**What is being asked:**
Write out, from the entries below, exactly the lines that run between the lines holding "(onCmd_of_handed h _).trans" and "it over. -/", inclusive, and stop there.
---- Extracted material
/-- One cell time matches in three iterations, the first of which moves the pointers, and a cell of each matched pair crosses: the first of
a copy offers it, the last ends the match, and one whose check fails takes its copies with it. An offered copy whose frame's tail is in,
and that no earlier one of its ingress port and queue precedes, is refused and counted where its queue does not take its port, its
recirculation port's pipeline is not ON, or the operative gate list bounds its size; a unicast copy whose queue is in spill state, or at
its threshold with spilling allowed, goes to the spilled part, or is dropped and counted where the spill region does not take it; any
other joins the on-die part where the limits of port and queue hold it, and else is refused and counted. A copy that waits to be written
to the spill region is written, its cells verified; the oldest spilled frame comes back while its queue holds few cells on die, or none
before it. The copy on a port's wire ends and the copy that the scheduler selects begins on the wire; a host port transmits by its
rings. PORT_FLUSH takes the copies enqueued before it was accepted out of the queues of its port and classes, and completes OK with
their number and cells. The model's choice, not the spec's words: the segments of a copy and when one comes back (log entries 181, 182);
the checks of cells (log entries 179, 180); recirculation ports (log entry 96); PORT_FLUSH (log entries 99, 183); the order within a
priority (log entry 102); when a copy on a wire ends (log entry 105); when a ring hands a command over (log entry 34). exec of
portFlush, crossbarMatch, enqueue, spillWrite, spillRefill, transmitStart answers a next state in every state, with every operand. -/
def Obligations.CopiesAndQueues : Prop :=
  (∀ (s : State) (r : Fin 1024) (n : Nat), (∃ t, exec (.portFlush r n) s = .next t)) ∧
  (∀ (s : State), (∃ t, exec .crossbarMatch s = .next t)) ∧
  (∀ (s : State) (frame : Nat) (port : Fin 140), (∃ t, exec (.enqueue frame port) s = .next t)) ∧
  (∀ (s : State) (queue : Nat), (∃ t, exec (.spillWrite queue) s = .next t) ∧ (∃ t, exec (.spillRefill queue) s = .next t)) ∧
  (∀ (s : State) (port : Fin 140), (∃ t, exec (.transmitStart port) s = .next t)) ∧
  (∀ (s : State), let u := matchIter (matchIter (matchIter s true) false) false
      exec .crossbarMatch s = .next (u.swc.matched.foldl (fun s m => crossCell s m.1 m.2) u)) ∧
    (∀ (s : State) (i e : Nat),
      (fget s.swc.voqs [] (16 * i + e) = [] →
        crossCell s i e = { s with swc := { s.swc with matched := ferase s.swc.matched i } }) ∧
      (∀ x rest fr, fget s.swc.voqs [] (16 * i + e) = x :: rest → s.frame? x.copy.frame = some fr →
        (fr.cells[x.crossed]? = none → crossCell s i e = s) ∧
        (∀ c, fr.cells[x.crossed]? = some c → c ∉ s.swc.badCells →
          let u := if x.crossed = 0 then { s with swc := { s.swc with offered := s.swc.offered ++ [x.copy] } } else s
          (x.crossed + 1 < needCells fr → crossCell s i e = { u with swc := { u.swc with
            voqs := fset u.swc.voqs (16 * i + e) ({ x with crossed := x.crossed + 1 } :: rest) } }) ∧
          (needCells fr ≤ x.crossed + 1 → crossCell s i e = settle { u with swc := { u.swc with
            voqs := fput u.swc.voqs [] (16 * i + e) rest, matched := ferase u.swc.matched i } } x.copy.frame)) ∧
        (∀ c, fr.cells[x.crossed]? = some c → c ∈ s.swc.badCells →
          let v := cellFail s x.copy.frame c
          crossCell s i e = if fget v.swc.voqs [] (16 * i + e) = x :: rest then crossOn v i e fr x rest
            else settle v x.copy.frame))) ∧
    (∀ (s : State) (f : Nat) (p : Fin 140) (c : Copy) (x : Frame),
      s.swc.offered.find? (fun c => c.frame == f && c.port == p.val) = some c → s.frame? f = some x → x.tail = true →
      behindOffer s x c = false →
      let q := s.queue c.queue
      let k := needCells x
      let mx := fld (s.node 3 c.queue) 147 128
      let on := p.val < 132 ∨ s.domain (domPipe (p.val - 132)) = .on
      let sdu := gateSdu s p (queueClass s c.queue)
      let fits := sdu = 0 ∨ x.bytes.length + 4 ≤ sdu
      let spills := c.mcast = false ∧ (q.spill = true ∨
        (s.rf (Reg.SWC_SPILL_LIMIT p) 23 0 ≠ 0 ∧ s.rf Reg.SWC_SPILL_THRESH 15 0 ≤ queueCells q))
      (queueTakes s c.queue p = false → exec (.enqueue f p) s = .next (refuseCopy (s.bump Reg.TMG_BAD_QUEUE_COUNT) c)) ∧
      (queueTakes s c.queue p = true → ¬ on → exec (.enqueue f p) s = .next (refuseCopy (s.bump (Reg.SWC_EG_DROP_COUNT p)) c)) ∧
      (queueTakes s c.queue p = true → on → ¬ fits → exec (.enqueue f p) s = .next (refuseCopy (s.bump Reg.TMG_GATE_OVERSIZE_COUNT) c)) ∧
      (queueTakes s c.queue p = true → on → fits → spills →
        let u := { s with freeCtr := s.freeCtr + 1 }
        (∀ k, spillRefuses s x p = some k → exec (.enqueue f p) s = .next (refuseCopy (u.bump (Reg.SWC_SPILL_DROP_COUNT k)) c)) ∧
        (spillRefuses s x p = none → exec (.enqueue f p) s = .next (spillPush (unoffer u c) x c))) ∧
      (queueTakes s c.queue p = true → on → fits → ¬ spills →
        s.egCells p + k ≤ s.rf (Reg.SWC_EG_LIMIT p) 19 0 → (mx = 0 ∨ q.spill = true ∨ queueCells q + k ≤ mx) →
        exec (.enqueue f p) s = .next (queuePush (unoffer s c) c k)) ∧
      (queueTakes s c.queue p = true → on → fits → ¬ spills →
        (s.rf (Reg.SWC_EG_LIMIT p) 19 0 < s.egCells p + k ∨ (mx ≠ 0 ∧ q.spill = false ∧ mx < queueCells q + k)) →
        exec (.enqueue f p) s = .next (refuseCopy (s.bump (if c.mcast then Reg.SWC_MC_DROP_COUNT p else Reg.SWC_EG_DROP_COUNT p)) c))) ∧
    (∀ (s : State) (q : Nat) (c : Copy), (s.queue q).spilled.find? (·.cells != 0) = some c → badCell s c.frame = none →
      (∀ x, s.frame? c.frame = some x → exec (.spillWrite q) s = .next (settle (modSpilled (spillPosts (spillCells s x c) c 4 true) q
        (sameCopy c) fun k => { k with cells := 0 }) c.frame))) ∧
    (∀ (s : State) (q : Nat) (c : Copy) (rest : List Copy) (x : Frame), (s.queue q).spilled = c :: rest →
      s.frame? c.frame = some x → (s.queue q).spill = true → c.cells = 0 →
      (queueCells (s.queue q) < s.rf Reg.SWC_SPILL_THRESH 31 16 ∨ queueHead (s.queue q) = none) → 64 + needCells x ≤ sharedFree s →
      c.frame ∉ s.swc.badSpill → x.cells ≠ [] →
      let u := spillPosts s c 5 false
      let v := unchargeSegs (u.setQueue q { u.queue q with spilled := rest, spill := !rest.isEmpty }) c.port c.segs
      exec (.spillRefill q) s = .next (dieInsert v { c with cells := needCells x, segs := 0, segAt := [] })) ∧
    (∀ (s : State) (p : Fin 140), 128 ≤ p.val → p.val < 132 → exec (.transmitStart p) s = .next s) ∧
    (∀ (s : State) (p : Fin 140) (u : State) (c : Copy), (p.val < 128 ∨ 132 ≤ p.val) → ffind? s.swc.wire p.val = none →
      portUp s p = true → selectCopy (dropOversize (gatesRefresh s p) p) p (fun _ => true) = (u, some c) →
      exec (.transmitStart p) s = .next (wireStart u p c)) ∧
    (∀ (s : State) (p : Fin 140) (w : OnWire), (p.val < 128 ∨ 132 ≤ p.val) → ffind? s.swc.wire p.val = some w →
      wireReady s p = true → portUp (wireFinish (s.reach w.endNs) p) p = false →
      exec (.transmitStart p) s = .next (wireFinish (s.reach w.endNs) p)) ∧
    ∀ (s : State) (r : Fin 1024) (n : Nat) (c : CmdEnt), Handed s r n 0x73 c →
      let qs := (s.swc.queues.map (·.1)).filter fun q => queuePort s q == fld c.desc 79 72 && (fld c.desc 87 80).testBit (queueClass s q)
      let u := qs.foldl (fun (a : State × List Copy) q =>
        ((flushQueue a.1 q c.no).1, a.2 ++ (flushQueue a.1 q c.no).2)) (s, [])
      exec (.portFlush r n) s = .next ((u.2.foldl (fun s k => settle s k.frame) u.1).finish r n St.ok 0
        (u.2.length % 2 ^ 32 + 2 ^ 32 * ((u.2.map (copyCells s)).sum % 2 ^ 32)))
--------
---- Extracted material
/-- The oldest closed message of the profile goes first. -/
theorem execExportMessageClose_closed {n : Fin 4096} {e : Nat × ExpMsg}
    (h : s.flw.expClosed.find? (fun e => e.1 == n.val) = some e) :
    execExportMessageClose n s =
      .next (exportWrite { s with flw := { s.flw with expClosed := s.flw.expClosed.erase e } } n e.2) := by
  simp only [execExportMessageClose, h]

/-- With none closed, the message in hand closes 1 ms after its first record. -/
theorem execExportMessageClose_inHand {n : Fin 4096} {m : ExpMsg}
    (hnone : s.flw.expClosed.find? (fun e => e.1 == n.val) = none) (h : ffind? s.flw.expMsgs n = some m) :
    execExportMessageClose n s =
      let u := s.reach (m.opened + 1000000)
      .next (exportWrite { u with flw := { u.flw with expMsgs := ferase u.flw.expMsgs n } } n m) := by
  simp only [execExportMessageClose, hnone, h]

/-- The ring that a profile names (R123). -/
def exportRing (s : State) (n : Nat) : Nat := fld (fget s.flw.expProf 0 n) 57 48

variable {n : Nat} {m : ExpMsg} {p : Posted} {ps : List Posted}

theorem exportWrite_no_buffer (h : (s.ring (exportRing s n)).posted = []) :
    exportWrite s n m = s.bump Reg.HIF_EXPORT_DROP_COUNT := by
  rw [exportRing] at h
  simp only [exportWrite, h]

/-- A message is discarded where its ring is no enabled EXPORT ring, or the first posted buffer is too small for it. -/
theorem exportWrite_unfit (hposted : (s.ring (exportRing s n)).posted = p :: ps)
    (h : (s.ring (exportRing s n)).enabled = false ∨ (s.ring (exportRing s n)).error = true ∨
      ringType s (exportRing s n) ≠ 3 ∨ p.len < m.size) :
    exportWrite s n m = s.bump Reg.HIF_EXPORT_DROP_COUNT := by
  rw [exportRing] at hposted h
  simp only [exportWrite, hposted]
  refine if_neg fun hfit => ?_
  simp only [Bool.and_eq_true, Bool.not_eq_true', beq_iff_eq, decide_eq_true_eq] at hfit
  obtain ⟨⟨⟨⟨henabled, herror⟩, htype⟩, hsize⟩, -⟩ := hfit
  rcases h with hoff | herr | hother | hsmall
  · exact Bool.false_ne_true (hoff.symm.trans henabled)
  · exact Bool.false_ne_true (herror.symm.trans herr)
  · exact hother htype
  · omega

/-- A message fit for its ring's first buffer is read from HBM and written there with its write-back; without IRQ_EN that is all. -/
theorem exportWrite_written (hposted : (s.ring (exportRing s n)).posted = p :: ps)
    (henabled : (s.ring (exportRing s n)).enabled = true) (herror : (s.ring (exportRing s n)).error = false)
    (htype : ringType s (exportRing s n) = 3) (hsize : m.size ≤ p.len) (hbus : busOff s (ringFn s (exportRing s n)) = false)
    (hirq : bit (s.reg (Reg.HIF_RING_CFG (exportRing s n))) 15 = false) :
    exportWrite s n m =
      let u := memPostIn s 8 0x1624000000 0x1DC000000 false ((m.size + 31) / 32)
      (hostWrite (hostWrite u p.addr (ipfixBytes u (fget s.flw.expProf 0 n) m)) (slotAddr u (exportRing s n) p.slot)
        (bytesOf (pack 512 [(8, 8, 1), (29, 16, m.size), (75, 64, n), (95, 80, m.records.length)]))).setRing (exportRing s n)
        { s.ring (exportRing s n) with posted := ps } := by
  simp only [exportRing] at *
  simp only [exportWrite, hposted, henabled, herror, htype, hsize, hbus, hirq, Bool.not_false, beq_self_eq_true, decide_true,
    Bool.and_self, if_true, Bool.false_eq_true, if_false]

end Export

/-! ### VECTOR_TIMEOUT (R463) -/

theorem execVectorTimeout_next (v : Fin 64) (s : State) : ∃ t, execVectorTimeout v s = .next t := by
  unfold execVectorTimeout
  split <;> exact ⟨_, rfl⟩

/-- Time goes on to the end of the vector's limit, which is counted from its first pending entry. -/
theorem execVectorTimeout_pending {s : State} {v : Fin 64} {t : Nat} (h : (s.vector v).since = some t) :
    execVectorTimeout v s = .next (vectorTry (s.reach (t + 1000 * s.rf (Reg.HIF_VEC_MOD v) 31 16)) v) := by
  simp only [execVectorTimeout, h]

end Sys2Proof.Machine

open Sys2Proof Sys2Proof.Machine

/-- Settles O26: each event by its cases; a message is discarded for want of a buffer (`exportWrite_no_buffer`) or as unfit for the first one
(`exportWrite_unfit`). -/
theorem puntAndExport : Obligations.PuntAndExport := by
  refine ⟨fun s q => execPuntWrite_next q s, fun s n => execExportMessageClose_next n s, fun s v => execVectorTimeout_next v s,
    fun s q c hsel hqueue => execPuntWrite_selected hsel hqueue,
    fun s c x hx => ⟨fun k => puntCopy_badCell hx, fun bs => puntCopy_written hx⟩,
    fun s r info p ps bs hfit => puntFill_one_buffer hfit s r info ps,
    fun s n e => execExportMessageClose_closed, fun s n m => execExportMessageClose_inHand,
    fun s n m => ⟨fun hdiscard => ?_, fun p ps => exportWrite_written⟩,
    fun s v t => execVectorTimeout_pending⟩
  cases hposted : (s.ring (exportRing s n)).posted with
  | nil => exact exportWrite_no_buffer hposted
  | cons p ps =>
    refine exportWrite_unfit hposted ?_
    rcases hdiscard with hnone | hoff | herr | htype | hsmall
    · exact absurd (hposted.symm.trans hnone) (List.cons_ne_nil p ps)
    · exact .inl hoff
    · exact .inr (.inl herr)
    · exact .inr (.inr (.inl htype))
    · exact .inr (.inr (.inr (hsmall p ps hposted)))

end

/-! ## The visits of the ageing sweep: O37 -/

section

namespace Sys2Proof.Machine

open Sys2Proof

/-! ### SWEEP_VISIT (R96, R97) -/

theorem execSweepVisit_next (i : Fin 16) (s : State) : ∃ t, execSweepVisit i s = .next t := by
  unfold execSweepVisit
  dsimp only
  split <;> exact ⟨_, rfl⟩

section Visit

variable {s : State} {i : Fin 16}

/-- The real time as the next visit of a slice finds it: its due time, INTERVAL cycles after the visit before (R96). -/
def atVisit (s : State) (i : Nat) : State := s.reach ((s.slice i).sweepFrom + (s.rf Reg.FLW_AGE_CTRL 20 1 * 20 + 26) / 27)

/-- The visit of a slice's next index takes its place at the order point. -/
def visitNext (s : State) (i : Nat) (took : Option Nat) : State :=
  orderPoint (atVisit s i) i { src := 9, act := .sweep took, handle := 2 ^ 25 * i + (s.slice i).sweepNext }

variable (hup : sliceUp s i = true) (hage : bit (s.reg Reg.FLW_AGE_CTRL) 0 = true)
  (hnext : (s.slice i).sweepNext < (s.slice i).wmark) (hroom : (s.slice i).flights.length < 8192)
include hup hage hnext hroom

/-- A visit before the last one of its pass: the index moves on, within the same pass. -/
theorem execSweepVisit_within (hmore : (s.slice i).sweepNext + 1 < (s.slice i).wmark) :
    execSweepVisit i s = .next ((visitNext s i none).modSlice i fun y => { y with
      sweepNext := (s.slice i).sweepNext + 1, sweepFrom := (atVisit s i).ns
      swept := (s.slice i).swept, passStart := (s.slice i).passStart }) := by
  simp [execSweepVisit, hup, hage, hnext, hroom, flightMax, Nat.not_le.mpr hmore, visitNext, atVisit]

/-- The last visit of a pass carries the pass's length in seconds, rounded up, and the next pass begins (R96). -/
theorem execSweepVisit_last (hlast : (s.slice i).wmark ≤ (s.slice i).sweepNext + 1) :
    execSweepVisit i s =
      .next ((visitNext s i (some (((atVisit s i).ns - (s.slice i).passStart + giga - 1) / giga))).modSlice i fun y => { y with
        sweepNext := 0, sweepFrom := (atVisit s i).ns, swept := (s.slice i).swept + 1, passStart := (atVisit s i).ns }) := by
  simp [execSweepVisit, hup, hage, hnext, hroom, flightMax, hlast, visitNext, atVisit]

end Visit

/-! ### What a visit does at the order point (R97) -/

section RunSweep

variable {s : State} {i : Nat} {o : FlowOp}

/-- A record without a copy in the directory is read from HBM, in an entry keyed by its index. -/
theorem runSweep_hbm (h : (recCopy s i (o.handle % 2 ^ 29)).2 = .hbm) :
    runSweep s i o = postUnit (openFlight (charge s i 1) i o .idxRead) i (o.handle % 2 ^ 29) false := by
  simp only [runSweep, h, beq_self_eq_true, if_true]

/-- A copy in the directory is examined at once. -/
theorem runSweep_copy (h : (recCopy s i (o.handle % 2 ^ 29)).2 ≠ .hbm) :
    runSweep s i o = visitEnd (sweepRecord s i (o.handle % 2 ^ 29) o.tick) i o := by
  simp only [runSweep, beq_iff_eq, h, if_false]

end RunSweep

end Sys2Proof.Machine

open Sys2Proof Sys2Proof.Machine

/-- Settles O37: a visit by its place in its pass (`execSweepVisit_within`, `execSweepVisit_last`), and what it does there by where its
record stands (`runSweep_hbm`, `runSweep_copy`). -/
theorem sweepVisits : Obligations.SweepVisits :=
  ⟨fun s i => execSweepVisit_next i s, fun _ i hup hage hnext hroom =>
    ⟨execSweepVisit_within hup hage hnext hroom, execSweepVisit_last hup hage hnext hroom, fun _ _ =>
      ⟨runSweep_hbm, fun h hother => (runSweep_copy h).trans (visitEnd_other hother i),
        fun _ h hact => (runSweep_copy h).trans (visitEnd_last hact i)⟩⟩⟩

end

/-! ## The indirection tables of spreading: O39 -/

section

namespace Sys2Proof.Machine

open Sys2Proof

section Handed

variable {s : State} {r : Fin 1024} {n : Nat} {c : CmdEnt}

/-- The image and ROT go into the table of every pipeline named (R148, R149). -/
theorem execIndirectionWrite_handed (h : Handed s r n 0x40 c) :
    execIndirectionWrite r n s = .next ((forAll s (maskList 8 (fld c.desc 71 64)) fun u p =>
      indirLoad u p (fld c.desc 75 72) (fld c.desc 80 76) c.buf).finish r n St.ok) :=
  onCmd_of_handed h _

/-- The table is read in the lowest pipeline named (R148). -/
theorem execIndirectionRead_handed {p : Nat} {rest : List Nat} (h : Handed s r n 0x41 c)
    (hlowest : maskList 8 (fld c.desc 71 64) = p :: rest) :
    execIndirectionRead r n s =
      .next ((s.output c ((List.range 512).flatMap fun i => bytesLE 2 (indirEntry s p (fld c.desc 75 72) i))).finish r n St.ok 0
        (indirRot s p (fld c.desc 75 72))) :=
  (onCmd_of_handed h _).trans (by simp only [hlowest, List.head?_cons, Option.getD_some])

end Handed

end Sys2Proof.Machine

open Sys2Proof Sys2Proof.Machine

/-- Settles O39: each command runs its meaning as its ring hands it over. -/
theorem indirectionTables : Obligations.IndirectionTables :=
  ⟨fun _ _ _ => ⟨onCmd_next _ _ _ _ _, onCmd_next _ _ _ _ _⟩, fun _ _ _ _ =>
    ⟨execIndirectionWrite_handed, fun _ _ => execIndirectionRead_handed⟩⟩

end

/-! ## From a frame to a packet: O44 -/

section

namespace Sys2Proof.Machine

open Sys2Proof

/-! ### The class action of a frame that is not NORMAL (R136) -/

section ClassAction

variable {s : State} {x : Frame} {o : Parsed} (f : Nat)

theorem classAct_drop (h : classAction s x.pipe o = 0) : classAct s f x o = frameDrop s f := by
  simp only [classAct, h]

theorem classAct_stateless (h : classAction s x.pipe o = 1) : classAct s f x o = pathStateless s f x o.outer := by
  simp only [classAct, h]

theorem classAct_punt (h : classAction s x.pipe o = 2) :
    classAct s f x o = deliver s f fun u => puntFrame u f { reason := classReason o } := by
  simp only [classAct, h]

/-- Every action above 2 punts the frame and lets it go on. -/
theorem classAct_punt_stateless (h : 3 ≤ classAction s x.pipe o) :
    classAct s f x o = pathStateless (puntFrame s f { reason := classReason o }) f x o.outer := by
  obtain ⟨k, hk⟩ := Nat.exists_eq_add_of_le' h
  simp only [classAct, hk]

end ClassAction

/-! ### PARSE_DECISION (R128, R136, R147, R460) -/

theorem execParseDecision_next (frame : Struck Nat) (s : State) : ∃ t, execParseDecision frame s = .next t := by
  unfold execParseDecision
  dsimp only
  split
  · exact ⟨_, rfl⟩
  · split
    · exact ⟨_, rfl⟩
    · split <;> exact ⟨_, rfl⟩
--------
---- Extracted material
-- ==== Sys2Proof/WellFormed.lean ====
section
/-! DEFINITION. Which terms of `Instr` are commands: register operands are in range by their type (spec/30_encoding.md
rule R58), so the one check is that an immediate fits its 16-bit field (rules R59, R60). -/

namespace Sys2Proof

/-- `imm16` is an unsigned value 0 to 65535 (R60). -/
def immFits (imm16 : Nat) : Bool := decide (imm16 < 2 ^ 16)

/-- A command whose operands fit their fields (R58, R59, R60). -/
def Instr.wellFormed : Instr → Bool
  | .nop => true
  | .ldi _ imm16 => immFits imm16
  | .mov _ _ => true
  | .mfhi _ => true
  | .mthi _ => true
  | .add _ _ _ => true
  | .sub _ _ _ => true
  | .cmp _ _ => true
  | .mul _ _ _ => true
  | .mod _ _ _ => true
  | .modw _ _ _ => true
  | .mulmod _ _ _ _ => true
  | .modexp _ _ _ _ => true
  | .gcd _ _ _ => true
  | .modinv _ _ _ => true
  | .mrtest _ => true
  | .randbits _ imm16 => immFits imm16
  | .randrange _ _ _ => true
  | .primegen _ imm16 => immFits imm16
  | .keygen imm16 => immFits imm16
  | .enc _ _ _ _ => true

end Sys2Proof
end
--------
**Solved problem:**
  (onCmd_of_handed h _).trans (by simp only [hlowest, List.head?_cons, Option.getD_some])

end Handed

end Sys2Proof.Machine

open Sys2Proof Sys2Proof.Machine

/-- Settles O39: each command runs its meaning as its ring hands it over. -/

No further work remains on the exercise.